Stored items
========================================
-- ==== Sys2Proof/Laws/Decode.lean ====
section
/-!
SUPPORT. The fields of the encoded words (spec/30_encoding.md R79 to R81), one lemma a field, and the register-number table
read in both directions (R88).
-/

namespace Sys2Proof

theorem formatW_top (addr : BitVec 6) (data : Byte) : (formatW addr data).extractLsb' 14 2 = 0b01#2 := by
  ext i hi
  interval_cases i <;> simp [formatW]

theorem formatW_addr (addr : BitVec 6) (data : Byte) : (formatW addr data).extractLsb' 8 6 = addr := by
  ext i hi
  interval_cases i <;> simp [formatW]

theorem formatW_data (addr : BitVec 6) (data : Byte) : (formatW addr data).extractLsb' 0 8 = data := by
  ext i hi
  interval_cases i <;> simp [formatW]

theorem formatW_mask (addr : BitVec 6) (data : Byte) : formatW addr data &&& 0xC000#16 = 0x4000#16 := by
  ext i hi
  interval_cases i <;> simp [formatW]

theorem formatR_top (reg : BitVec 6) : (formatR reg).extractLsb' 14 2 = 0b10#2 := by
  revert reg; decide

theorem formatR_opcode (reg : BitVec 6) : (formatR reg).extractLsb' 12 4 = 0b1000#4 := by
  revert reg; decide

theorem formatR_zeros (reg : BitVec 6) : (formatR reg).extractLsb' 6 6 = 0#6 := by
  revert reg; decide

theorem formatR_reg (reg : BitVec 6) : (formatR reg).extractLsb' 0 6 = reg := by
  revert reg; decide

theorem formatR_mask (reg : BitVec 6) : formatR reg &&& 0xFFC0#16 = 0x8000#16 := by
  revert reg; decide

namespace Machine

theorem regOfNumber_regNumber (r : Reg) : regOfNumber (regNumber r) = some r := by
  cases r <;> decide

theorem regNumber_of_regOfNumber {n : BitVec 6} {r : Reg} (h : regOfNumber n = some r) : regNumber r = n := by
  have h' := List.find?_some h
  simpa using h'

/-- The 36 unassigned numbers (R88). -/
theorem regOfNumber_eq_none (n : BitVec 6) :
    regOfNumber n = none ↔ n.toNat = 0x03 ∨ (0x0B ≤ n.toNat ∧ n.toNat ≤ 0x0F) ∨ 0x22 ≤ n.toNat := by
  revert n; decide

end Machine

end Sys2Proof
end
========================================
EXERCISE DETAILS:
Where a line in the records above contains the string "data", copy that line.

TASK ANSWER:
theorem formatW_top (addr : BitVec 6) (data : Byte) : (formatW addr data).extractLsb' 14 2 = 0b01#2 := by
theorem formatW_addr (addr : BitVec 6) (data : Byte) : (formatW addr data).extractLsb' 8 6 = addr := by
theorem formatW_data (addr : BitVec 6) (data : Byte) : (formatW addr data).extractLsb' 0 8 = data := by
theorem formatW_mask (addr : BitVec 6) (data : Byte) : formatW addr data &&& 0xC000#16 = 0x4000#16 := by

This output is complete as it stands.